§ To do: Go through the data below and copy each line that includes "omega".

BEGIN Data to process

theorem holdPort_done (s : State) : (holdPort q s).fld (Reg.LNE_PORT_STATUS q) 15 14 = 1 ∧ (port (holdPort q s) q).held = true ∧
    (port (holdPort q s) q).state = (if (port s q).state = .l0 then .held else (port s q).state) ∧ changedOnly [.lne, .regs] s (holdPort q s) := by
  have shown := (portOutcome_port (q := q) 0 (s.modPort q (fun p => { p with
    held := true, state := if p.state = .l0 then .held else p.state
    downAt := if p.state = .l0 then p.downAt.or (some s.time.tb0) else p.downAt })) q).trans (port_modPort_same q.isLt _ _)
  exact ⟨portOutcome_done _, (congrArg Port.held shown).trans rfl, (congrArg Port.state shown).trans rfl,
    (holdPort_keeps rfl rfl (Kept.refl _ s)).changedOnly⟩

theorem holdClear_done (s : State) : (holdClear q s).fld (Reg.LNE_PORT_STATUS q) 15 14 = 1 ∧ (port (holdClear q s) q).held = false ∧
    (port (holdClear q s) q).state = if (port s q).state = .held then .l0 else (port s q).state := by
  have shown : port (portOutcome q 0 ((endTests q s).modPort q (fun p => { p with held := false }))) q = { port s q with held := false } := by
    rw [portOutcome_port, port_modPort_same q.isLt, port_congr (endTests_ports ..)]
  unfold holdClear; dsimp only
  rw [shown]
  dsimp only
  split
  next held =>
    obtain ⟨d, back⟩ := backInService_port q ((portOutcome q 0 ((endTests q s).modPort q (fun p => { p with held := false }))).modPort q
      (fun p => { p with state := .l0 })) q
    rw [port_modPort_same q.isLt, shown] at back
    rw [back, State.fld, backInService_reg (laneReg_portStatus q)]
    exact ⟨portOutcome_done _, rfl, rfl⟩
  next => rw [shown]; exact ⟨portOutcome_done _, rfl, rfl⟩

theorem retrain_done (s : State) :
    if (port s q).state = .off ∨ (port s q).swap.isSome ∨ (q.val < 4 ∧ (port s q).state = .downFault ∧ (port s q).external = false) then
      port (retrain q s) q = port s q
    else plainBringUp s q → (port (retrain q s) q).state = .training := by
  unfold retrain; dsimp only
  simp only [Bool.not_eq_true]
  split
  · exact portOutcome_port 0 s q
  · intro plain
    rw [bringUp_plain (portOutcome_plain 0 plain)]
    exact (trainingBegun_port q.isLt _).1

/-! ### Quarantine that ends (R253) -/

theorem quarRelease_done (dirty : ¬ ((port s q).state ≠ .quarantined ∨ (port s q).dirty = true ∨ (port s q).swap.isSome)) :
    let t := quarRelease q s
    (port t q).quar = false ∧ (port t q).state = (if (port s q).held then .held else .l0) ∧ t.bit Reg.LNE_INT_STATUS 6 = true := by
  intro t
  have ends : t = backInService q ((s.modPort q (fun p => { p with
      quar := false, state := if p.held then .held else .l0 })).raise Reg.LNE_INT_STATUS 6) := if_neg dirty
  obtain ⟨d, shown⟩ := backInService_port q ((s.modPort q (fun p => { p with
      quar := false, state := if p.held then .held else .l0 })).raise Reg.LNE_INT_STATUS 6) q
  rw [port_congr (congrArg Lne.ports (State.raise_lne ..)), port_modPort_same q.isLt] at shown
  rw [ends]
  refine ⟨by rw [shown], by rw [shown], ?_⟩
  rw [State.bit, backInService_reg laneReg_int]
  exact State.bit_raise _ (present_lneInt _) (by decide)

end

/-- Settles O29: a failed step by the state of its port, a command of the host by whether the port serves its register, and each bring-up
by what it begins with. -/
theorem portsAndBringUp : Obligations.PortsAndBringUp := by
  unfold Obligations.PortsAndBringUp
  refine fun s q => ⟨fun step reached => ⟨_, rfl, stepTimeout_nothing reached, stepTimeout_fails reached⟩, ⟨_, rfl, ?_⟩,
    fun found => ⟨_, rfl, fun h => portL0_nothing (.inl h), fun h h' => portL0_nothing (.inr ⟨h, h'⟩),
      fun training alone runs whole all => ⟨fun close none => portL0_reaches training alone runs whole all close none, fun wide own => ?_⟩⟩,
    fun st => ⟨_, rfl, fun h => ?_, fun hs h fold => ?_, fun hs h fh used => ?_, fun hs own h low plain => ?_,
      fun hs own h free on well => ?_⟩,
    ⟨_, rfl, fun hs => State.hosted_not_served hs _, fun hs => ?_⟩, ⟨_, rfl, fun hs => State.hosted_not_served hs _, fun hs => ?_⟩,
    ⟨_, rfl, fun hs => State.hosted_not_served hs _, fun hs => ?_⟩, ⟨_, rfl, ?_⟩, ⟨_, rfl, ?_⟩⟩
  · unfold bringUpStart
    split
    next => intro plain; rw [bringUp_plain plain]; exact trainingBegun_port q.isLt s
    next => rfl
  · rw [portL0_found training alone runs whole all, if_pos wide]
    obtain ⟨step, paused, -, -⟩ := stepTimeout_fails (step := 5) 5 training runs (by decide) (by decide) alone
    exact ⟨step, by rw [paused, own]; rfl⟩
  · refine State.hosted_nothing fun hs => ?_
    have past : st.val = 3 := h.resolve_left (by simp [hs])
    unfold portState; dsimp only
    rw [if_pos (by omega)]
  · rw [State.hosted_served hs]; exact portState_foldLink _ h fold
  · rw [State.hosted_served hs]; exact portState_inUse h fh used
  · rw [State.hosted_served hs, h]; exact portState_trains own low plain
  · rw [State.hosted_served hs]; exact portState_rests h own free on well
  · rw [State.hosted_served hs]; exact holdPort_done s
  · rw [State.hosted_served hs]; exact holdClear_done s
  · rw [State.hosted_served hs]; exact retrain_done s
  · split
    next =>
      intro plain
      rw [bringUp_plain plain]
      obtain ⟨state, step, -, -⟩ := trainingBegun_port q.isLt s
      exact ⟨state, step⟩
    next => rfl
  · split
    next h => exact if_pos h
    next h => exact quarRelease_done h

end Sys2Proof.Machine
end

section
/-!
SUPPORT. What the failure of a lane leaves as it was: the registers beside its own, the lanes that are retired, and where the reserves are
wired (R248 to R251).
-/

namespace Sys2Proof.Machine

/-! ### What every failure keeps -/

/-- A property of the state that each operation on a failed lane keeps; `may` holds of the reserves that can be engaged under it. -/
structure FaultClosed (may : Nat → Prop) (P : State → Prop) : Prop where
  outside {s t : State} : Kept (fun p => decide (p ∈ [Part.cas])) s t → P s → P t
  port {q : Nat} {f : Port → Port} {s : State} : P s → P (s.modPort q f)
  rest {f : Lne → Lne} {s : State} : (∀ l, (f l).lanes = l.lanes ∧ (f l).reserves = l.reserves) → P s → P (s.modLne f)
  abort {n : Nat} {s : State} : P s → P (abortTest n s)
  count {q : Nat} {s : State} : P s → P (s.addHi (Reg.LNE_PORT_EVENT q) 1)
  flag {b : Nat} {s : State} : P s → P (s.raise Reg.LNE_INT_STATUS b)
  log {kind index cls : Nat} {ev : Bool} {detail : Word} {s : State} : P s → P (s.logPut kind index cls ev detail)
  can {q i : Nat} {s : State} : P s → eligible s q i = true → i < 4 → may i
  engage {i : Nat} {g : ReserveLane → ReserveLane} {f : Lane → Lane} {s : State} :
    may i → (∀ r, (g r).wired = r.wired) → P s → P ((modReserve i g s).modLane (reserveNumber i) f)

section

variable {may : Nat → Prop} {P : State → Prop} {s : State}

theorem FaultClosed.endTests (C : FaultClosed may P) (q : Nat) (h : P s) : P (endTests q s) := forAll_induct (P := P) (fun _ _ k => C.abort k) _ h

theorem FaultClosed.leaveL0 (C : FaultClosed may P) (q : Nat) (h : P s) : P (leaveL0 q s) := by
  unfold Machine.leaveL0; dsimp only
  split
  · exact C.flag (C.count (C.port (C.endTests q h)))
  · exact h

theorem FaultClosed.laneFrame (C : FaultClosed may P) (q event position reserve : Nat) (h : P s) : P (laneFrame q event position reserve s) :=
  C.outside (laneFrame_keeps rfl (Kept.refl _ s)) h

theorem FaultClosed.portDown (C : FaultClosed may P) (q : Nat) (h : P s) : P (portDown q s) := C.log (C.flag (C.port (C.leaveL0 q h)))

theorem FaultClosed.portFault (C : FaultClosed may P) (q n : Nat) (h : P s) : P (portFault q n s) := by
  have told : P (if q = 2 ∨ q = 3 then Machine.laneFrame q 1 (lane s n).pos 0 s else s) := by
    split
    · exact C.laneFrame _ _ _ _ h
    · exact h
  exact C.port (C.portDown q told)

theorem FaultClosed.steer (C : FaultClosed may P) (i code : Nat) (h : P s) : P (steer i code s) := by
  unfold Machine.steer
  split
  · exact C.rest (by exact fun _ => ⟨rfl, rfl⟩) h
  · exact h

theorem FaultClosed.startSwap (C : FaultClosed may P) {i : Nat} (hi : may i) (q n pos : Nat) (ask : Bool) (h : P s) :
    P (startSwap q n pos i ask s) := by
  have asked : P (if decide (q = 2 ∨ q = 3) = true ∧ ask = true then Machine.laneFrame q 2 pos (i - 2) s else s) := by
    split
    · exact C.laneFrame _ _ _ _ h
    · exact h
  have last (u : State) (hu : P u) : P (if decide (q = 2 ∨ q = 3) = true then u.modNbr (q - 2) (fun b => { b with swap := true }) else u) := by
    split
    · exact C.outside (modNbr_keeps rfl (Kept.refl _ u)) hu
    · exact hu
  exact last _ (C.steer _ _ (C.engage hi (by exact fun _ => rfl) (C.port (C.leaveL0 _ (C.abort asked)))))

theorem FaultClosed.failureDone (C : FaultClosed may P) (n : Nat) (h : P s) : P (failureDone n s) := C.rest (by exact fun _ => ⟨rfl, rfl⟩) h

theorem firstReserve_spec {q i : Nat} (h : firstReserve s q = some i) : eligible s q i = true ∧ i < 4 := by
  unfold firstReserve at h
  split at h
  · cases h
  · exact ⟨List.find?_some h, List.mem_range.mp (List.mem_of_find?_eq_some h)⟩

theorem FaultClosed.may_firstReserve (C : FaultClosed may P) {q i : Nat} (hr : firstReserve s q = some i) (h : P s) : may i :=
  C.can h (firstReserve_spec hr).1 (firstReserve_spec hr).2

theorem FaultClosed.tryFailure (C : FaultClosed may P) (n : Nat) (h : P s) : P (tryFailure n s) := by
  unfold Machine.tryFailure; dsimp only
  split
  · exact C.failureDone n h
  · split
    · exact h
    · split
      next => exact C.portFault _ _ (C.failureDone n h)
      next i hr =>
        split
        · exact h
        · exact C.startSwap (C.may_firstReserve hr h) _ _ _ _ (C.failureDone n h)

theorem FaultClosed.runFailures (C : FaultClosed may P) (h : P s) : P (runFailures s) := forAll_induct (P := P) (fun n _ k => C.tryFailure n k) _ h

theorem FaultClosed.fillDead (C : FaultClosed may P) (q pos : Nat) (h : P s) : P (fillDead q pos s) := by
  unfold Machine.fillDead
  split
  next => exact C.portDown q h
  next i hr =>
    split
    · exact h
    · exact C.startSwap (C.may_firstReserve hr h) _ _ _ _ h

theorem FaultClosed.laneFail (C : FaultClosed may P) (n : Nat) (h : P s) : P (laneFail n s) := by
  unfold Machine.laneFail; dsimp only
  split
  · exact h
  · split
    · exact C.port (C.leaveL0 4 h)
    · exact C.runFailures (C.rest (by exact fun _ => ⟨rfl, rfl⟩) (C.port h))

end

/-! ### Registers -/

/-- A register that the failure of a lane may change. -/
def faultReg (a : Nat) : Prop :=
  a = Reg.LNE_INT_STATUS ∨ a = Reg.GLB_INT_STATUS ∨ a = Reg.GLB_LOG_LOST ∨ (∃ n, a = Reg.LNE_TEST_CTRL n) ∨ ∃ q, a = Reg.LNE_PORT_EVENT q

/-- The other registers are as they were, and the flags of the LNE block stay asserted. -/
structure FaultRegsKept (s t : State) : Prop where
  reg : ∀ a, ¬ faultReg a → t.reg a = s.reg a
  flag : ∀ b < 32, s.bit Reg.LNE_INT_STATUS b = true → t.bit Reg.LNE_INT_STATUS b = true

section

variable {s₀ s t : State}

theorem FaultRegsKept.refl (s : State) : FaultRegsKept s s := ⟨fun _ _ => rfl, fun _ _ h => h⟩

theorem FaultRegsKept.trans {u : State} (h : FaultRegsKept s t) (k : FaultRegsKept t u) : FaultRegsKept s u :=
  ⟨fun a ha => (k.reg a ha).trans (h.reg a ha), fun b hb e => k.flag b hb (h.flag b hb e)⟩

theorem FaultRegsKept.of_regs (h : ∀ a, t.reg a = s.reg a) : FaultRegsKept s t :=
  ⟨fun a _ => h a, fun b _ e => by rw [State.bit, h]; exact e⟩

theorem faultRegs_setReg {a : Nat} (ha : faultReg a) (hi : a ≠ Reg.LNE_INT_STATUS) (w : Word) (s : State) : FaultRegsKept s (s.setReg a w) :=
  ⟨fun c hc => State.reg_setReg_ne s w (fun e => hc (e ▸ ha)), fun b _ e => by rw [State.bit, State.reg_setReg_ne s w hi.symm]; exact e⟩

theorem faultRegs_raise (b : Nat) (s : State) : FaultRegsKept s (s.raise Reg.LNE_INT_STATUS b) :=
  ⟨fun _ hc => State.raise_reg_ne s (fun e => hc (.inl e)), fun _ hc e => State.bit_raise_of_bit s hc e⟩

theorem faultRegs_abortTest (n : Nat) (s : State) : FaultRegsKept s (abortTest n s) := by
  have noted : FaultRegsKept s ((s.setFld (Reg.LNE_TEST_CTRL n) 31 31 0).raise Reg.LNE_INT_STATUS 7) :=
    (faultRegs_setReg (.inr (.inr (.inr (.inl ⟨n, rfl⟩)))) (by unfold Reg.LNE_TEST_CTRL Reg.LNE_INT_STATUS; omega) _ s).trans
      (faultRegs_raise 7 _)
  have rest {u v : State} (K : Kept (fun p => decide (p ∈ [Part.lne])) u v) : FaultRegsKept u v := .of_regs (K.reg rfl)
  unfold abortTest; dsimp only
  split
  · split
    · split
      · exact noted.trans (rest (laneTo_keeps rfl (modReserve_keeps rfl (Kept.refl _ _))))
      · exact noted.trans (rest (laneTo_keeps rfl (Kept.refl _ _)))
    · exact noted.trans (rest (laneTo_keeps rfl (Kept.refl _ _)))
  · exact .refl s

theorem faultRegs_logPut (kind index cls : Nat) (ev : Bool) (detail : Word) (s : State) : FaultRegsKept s (s.logPut kind index cls ev detail) :=
  ⟨fun _ hc => State.logPut_reg s (fun e => hc (.inr (.inl e))) (fun e => hc (.inr (.inr (.inl e)))), fun b _ e => by
    rw [State.bit, State.logPut_reg s (by decide) (by decide)]; exact e⟩

/-- Every operation on a failed lane changes these registers alone. -/
theorem faultRegs_closed (s₀ : State) : FaultClosed (fun _ => True) (FaultRegsKept s₀) where
  outside K h := h.trans (.of_regs (K.reg rfl))
  port h := h.trans (.of_regs fun _ => rfl)
  rest _ h := h.trans (.of_regs fun _ => rfl)
  abort h := h.trans (faultRegs_abortTest _ _)
  count h := h.trans (faultRegs_setReg (.inr (.inr (.inr (.inr ⟨_, rfl⟩)))) (by unfold Reg.LNE_PORT_EVENT Reg.LNE_INT_STATUS; omega) _ _)
  flag h := h.trans (faultRegs_raise _ _)
  log h := h.trans (faultRegs_logPut ..)
  can _ _ _ := trivial
  engage _ _ h := h.trans (.of_regs fun _ => rfl)

theorem bringUp_faultRegs (q : Nat) (s : State) : FaultRegsKept s (bringUp q s) := by
  have C := faultRegs_closed s
  have begun : FaultRegsKept s (trainingBegun q s) :=
    (C.leaveL0 q (.refl s)).trans (.of_regs ((modPort_keeps rfl (lanesTo_keeps rfl (Kept.refl (fun p => decide (p ∈ [Part.lne])) _))).reg rfl))
  rw [bringUp_eq]
  split
  · exact C.fillDead q _ begun
  · exact C.runFailures begun

end

/-! ### Retired lanes -/

/-- A lane is retired, and is no reserve that can be engaged. -/
def retiredLane (n : Nat) (s : State) : Prop :=
  (lane s n).state = .retired ∧ ∀ i < 4, reserveNumber i = n → (reserveLane s i).spare = false

theorem retiredLane_congr {n : Nat} {s t : State} (lanes : t.lne.lanes = s.lne.lanes) (reserves : t.lne.reserves = s.lne.reserves)
    (h : retiredLane n s) : retiredLane n t :=
  ⟨by rw [lane_congr lanes]; exact h.1, fun i hi e => by rw [reserveLane_congr reserves]; exact h.2 i hi e⟩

END Data to process

§ Your response:
    rw [if_pos (by omega)]
    (faultRegs_setReg (.inr (.inr (.inr (.inl ⟨n, rfl⟩)))) (by unfold Reg.LNE_TEST_CTRL Reg.LNE_INT_STATUS; omega) _ s).trans
  count h := h.trans (faultRegs_setReg (.inr (.inr (.inr (.inr ⟨_, rfl⟩)))) (by unfold Reg.LNE_PORT_EVENT Reg.LNE_INT_STATUS; omega) _ _)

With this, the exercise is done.